(EXERCISE):
Nothing besides a number belongs in the answer, which is how many lines of the listing contain the string "FFmt".

(LISTED ENTRIES):
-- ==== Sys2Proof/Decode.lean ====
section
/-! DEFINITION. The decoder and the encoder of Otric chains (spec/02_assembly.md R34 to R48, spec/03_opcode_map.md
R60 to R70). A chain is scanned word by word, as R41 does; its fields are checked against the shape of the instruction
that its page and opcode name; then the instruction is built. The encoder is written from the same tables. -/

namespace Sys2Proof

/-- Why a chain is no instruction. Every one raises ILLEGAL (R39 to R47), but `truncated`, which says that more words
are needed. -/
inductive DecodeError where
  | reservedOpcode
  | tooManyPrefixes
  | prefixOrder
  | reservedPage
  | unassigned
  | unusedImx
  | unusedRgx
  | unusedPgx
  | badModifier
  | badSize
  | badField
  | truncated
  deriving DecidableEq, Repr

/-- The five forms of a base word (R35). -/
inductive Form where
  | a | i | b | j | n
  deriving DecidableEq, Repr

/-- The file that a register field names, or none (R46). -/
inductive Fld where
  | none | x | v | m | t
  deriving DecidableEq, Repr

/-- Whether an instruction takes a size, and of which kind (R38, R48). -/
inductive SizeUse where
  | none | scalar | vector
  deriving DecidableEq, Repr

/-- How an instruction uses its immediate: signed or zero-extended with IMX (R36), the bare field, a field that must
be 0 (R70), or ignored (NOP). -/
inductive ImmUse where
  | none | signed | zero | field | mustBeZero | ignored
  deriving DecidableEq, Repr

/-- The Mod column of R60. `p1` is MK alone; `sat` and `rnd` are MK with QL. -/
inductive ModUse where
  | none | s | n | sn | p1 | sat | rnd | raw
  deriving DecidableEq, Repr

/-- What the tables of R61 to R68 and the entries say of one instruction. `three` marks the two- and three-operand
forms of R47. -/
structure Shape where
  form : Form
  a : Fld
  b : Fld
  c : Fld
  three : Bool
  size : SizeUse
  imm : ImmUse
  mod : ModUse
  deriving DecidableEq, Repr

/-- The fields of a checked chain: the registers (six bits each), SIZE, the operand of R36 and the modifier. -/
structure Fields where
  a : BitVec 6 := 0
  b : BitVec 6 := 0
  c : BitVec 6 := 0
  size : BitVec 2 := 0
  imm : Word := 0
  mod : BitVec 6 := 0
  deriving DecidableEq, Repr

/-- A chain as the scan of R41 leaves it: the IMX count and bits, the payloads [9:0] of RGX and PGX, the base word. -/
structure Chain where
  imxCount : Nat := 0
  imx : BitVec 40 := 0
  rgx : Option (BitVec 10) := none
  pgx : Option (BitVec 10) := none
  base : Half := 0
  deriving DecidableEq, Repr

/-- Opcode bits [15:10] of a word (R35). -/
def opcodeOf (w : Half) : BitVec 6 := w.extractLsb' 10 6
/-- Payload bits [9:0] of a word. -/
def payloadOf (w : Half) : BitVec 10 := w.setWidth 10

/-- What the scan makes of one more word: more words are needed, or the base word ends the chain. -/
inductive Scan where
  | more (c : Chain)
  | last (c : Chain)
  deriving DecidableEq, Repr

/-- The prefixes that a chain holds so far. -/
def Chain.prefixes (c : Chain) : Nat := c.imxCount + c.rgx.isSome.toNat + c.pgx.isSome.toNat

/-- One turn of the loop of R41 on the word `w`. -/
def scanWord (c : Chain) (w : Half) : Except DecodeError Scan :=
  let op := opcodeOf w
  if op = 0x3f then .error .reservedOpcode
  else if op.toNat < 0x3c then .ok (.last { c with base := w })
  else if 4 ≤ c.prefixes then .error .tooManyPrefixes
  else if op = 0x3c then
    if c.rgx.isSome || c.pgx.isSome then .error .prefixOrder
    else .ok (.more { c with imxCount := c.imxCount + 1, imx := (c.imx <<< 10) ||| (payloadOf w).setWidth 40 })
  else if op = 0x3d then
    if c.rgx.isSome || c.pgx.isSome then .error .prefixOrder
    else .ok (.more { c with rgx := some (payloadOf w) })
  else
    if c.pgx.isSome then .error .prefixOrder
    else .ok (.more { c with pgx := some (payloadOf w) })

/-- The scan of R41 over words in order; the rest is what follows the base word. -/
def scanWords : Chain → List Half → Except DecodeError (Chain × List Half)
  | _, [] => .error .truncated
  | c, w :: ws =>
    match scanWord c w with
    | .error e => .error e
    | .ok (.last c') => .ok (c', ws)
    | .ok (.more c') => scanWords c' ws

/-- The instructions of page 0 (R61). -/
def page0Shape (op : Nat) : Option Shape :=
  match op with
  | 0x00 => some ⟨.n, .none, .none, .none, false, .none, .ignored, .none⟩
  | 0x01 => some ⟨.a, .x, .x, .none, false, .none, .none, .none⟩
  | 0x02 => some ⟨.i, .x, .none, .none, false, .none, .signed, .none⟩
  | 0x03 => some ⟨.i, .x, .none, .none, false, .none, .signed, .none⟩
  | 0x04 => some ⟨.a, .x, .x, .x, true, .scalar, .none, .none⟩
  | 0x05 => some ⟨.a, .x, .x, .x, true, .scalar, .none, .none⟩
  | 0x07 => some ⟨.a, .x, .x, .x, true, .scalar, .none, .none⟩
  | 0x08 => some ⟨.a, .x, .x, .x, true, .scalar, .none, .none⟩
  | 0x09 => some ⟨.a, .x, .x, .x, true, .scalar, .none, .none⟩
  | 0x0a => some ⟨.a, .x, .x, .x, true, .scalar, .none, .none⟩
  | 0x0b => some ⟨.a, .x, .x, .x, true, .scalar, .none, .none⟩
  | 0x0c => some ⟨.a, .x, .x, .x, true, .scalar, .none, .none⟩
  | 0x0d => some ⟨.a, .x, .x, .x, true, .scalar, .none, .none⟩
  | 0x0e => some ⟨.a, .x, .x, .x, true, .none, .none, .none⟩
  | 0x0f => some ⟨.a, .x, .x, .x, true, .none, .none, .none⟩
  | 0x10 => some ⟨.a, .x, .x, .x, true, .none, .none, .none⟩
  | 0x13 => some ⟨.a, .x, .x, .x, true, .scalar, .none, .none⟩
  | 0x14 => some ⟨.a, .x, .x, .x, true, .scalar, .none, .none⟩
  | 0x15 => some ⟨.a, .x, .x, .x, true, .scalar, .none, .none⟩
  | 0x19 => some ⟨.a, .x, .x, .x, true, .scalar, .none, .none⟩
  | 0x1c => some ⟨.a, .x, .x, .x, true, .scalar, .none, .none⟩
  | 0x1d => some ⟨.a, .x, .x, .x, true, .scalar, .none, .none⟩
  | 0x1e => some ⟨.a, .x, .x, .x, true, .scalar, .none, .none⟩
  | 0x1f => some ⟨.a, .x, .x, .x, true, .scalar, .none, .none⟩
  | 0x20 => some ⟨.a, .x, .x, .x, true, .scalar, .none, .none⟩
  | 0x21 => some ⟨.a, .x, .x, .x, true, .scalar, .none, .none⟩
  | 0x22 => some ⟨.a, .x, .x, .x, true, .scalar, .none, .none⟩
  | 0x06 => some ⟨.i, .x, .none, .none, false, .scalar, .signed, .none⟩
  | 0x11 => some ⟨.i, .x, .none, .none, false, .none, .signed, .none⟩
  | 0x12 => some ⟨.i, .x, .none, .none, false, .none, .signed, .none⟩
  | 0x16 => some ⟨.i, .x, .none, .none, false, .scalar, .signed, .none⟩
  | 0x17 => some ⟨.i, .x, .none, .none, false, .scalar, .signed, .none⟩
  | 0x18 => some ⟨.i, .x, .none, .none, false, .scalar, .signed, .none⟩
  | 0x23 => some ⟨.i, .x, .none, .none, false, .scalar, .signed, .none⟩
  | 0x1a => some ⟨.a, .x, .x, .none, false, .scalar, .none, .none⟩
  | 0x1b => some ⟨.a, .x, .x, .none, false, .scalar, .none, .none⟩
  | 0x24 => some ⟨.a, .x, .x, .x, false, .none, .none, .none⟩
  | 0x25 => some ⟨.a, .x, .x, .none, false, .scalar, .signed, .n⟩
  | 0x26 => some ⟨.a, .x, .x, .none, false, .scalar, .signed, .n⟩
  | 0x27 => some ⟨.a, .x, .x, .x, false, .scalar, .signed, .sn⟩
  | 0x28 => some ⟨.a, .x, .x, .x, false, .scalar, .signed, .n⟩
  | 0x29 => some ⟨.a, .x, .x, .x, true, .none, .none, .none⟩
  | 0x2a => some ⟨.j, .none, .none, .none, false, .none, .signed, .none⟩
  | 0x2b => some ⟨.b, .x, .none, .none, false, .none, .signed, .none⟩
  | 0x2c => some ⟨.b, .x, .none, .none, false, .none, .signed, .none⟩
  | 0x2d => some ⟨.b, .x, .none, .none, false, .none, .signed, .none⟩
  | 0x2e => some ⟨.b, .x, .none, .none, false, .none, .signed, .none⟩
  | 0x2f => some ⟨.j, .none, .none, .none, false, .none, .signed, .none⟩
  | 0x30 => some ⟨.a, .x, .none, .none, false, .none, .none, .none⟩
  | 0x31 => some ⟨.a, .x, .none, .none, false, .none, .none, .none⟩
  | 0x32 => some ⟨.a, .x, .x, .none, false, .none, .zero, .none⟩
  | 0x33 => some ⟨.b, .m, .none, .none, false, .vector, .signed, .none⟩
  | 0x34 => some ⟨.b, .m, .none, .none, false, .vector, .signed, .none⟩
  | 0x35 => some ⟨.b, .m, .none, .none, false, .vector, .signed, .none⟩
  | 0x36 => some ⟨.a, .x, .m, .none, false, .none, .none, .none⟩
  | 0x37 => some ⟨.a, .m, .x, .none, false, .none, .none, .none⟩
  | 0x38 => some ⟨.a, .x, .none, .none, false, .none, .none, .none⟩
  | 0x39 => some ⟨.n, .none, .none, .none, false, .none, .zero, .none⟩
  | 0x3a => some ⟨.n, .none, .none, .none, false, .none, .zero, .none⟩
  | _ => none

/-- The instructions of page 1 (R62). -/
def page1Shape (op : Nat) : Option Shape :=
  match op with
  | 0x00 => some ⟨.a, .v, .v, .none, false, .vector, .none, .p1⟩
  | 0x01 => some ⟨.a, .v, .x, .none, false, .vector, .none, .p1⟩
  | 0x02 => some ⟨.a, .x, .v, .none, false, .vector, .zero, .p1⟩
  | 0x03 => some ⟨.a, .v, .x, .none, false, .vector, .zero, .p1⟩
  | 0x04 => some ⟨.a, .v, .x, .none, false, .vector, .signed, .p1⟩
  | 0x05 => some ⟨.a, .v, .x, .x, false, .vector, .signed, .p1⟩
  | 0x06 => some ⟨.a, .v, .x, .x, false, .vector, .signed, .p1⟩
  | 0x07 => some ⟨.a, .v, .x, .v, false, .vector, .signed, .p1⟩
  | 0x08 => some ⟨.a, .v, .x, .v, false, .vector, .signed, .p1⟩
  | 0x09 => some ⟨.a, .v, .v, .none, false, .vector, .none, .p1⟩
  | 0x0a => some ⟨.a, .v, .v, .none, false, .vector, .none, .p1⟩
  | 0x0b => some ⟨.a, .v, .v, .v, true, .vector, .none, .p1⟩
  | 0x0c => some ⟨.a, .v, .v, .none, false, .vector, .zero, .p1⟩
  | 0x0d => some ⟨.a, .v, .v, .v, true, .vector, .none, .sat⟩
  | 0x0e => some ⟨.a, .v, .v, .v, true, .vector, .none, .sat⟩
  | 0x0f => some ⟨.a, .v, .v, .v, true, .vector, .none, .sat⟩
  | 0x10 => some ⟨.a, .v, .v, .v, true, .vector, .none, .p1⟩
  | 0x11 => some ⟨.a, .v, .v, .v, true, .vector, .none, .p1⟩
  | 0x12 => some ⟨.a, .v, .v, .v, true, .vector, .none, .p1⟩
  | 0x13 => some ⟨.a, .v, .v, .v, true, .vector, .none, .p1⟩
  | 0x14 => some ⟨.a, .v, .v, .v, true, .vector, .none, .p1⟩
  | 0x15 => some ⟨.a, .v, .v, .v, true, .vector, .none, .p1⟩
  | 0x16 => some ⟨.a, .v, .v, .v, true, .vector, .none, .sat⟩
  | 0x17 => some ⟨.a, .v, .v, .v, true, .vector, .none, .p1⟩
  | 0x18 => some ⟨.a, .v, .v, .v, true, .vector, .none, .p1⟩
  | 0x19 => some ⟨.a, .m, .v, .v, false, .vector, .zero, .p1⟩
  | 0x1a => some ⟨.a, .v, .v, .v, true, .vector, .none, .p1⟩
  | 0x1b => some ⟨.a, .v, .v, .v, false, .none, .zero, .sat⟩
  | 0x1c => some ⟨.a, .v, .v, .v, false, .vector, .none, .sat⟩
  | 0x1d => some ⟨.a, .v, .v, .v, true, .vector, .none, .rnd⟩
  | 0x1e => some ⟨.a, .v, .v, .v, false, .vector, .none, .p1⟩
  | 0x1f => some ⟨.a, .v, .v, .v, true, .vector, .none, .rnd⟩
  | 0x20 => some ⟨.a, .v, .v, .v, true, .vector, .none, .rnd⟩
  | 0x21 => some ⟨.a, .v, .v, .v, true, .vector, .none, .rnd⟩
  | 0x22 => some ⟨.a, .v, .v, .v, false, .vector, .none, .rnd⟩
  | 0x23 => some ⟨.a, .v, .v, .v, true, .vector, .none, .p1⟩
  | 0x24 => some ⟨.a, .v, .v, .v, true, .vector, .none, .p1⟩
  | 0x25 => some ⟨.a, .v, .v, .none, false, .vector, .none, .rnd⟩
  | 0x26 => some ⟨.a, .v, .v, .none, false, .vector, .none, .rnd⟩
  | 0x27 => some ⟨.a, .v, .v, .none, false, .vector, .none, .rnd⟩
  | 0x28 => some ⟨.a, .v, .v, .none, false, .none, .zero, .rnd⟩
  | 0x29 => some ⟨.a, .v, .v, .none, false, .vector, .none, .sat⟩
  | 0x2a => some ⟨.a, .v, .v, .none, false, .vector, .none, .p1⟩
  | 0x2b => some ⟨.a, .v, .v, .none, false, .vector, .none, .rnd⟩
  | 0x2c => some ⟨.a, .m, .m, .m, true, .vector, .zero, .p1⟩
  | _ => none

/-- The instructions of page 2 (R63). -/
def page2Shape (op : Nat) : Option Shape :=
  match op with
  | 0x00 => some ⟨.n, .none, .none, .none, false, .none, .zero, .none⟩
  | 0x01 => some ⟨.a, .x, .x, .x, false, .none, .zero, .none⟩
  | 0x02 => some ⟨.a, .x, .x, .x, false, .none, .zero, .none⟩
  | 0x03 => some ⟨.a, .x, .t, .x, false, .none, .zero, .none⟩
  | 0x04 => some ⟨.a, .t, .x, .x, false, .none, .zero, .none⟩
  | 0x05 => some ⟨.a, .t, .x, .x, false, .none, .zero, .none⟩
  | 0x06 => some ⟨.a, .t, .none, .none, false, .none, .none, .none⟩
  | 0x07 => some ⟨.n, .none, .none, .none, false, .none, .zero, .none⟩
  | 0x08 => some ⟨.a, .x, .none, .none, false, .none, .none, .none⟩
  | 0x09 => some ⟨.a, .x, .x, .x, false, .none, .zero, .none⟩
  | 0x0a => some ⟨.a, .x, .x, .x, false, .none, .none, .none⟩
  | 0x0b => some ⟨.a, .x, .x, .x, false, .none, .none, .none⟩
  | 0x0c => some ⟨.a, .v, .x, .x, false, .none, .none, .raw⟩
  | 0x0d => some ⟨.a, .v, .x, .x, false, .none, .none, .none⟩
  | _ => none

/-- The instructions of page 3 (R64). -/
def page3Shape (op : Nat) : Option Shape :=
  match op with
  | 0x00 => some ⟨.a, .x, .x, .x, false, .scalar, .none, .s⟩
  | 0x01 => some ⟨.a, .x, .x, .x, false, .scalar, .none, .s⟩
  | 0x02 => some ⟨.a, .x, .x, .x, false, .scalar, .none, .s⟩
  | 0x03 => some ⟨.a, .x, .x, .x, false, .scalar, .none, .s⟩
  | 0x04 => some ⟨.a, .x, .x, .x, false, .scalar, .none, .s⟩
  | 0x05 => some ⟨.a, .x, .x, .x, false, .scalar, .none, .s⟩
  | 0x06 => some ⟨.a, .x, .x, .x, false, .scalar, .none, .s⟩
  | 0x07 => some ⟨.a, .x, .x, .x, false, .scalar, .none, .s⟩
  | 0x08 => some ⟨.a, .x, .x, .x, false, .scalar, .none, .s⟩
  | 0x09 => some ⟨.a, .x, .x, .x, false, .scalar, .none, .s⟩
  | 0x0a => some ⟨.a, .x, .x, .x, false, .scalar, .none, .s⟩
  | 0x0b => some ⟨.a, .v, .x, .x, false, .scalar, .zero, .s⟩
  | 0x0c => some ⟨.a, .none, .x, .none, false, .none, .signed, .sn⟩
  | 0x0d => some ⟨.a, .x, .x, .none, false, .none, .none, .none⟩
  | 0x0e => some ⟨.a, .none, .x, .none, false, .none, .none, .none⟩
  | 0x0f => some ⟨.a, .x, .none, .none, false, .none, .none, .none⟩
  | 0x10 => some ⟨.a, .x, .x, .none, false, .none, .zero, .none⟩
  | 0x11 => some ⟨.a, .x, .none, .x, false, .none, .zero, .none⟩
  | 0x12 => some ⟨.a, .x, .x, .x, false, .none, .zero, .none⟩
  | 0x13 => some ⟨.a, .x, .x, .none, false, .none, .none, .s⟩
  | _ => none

* * *

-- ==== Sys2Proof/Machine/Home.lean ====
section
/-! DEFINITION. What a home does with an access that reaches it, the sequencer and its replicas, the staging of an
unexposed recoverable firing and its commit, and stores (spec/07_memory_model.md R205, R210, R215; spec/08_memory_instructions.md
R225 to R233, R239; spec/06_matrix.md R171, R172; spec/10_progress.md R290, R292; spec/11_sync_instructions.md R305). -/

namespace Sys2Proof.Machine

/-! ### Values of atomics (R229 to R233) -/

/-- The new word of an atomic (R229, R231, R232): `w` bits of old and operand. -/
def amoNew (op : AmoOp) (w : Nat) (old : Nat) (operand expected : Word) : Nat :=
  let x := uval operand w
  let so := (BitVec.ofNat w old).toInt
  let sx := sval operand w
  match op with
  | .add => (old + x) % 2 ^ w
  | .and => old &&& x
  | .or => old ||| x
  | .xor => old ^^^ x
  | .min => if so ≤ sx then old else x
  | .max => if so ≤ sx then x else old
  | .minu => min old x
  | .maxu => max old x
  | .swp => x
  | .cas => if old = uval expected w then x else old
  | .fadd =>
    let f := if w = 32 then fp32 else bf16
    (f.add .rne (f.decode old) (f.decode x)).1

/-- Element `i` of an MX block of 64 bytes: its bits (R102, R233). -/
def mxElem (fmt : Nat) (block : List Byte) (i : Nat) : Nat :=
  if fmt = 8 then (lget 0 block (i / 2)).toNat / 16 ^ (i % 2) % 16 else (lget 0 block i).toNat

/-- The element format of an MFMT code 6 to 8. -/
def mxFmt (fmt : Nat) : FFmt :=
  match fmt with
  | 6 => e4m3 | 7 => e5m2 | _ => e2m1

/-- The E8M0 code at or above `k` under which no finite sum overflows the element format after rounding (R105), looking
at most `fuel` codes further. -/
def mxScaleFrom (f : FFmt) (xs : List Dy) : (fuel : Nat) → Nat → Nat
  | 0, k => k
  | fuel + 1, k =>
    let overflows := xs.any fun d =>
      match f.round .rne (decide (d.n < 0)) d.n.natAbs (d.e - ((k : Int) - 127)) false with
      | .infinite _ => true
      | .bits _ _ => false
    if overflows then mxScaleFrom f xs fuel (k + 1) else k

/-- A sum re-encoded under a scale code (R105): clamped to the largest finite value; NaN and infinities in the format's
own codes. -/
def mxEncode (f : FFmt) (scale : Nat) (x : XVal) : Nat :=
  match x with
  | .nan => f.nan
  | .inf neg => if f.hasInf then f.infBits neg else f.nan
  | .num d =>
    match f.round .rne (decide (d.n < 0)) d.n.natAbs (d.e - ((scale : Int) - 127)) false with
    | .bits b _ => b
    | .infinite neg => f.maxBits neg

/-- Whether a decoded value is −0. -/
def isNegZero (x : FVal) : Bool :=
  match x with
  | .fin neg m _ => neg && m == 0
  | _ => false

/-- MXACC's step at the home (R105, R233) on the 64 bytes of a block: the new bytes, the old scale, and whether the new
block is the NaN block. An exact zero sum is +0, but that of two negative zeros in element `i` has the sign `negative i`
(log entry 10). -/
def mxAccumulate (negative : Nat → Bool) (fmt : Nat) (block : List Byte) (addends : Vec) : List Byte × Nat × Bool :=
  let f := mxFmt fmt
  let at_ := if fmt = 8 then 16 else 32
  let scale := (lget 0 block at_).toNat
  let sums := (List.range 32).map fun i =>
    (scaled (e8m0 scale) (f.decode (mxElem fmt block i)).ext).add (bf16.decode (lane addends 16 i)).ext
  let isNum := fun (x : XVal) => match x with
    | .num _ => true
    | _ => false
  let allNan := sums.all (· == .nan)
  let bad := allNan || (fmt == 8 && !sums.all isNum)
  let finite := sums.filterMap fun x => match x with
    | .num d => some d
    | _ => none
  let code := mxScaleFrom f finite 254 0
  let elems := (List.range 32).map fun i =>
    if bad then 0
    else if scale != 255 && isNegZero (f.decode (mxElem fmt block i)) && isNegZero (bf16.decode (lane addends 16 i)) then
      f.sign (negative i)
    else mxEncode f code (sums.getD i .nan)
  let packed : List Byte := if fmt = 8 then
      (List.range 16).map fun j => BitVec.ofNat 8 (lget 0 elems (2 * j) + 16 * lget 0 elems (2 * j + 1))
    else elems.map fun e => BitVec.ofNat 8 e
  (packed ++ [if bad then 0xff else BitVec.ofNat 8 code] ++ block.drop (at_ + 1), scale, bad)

(SOLUTION TO THE PROBLEM):
3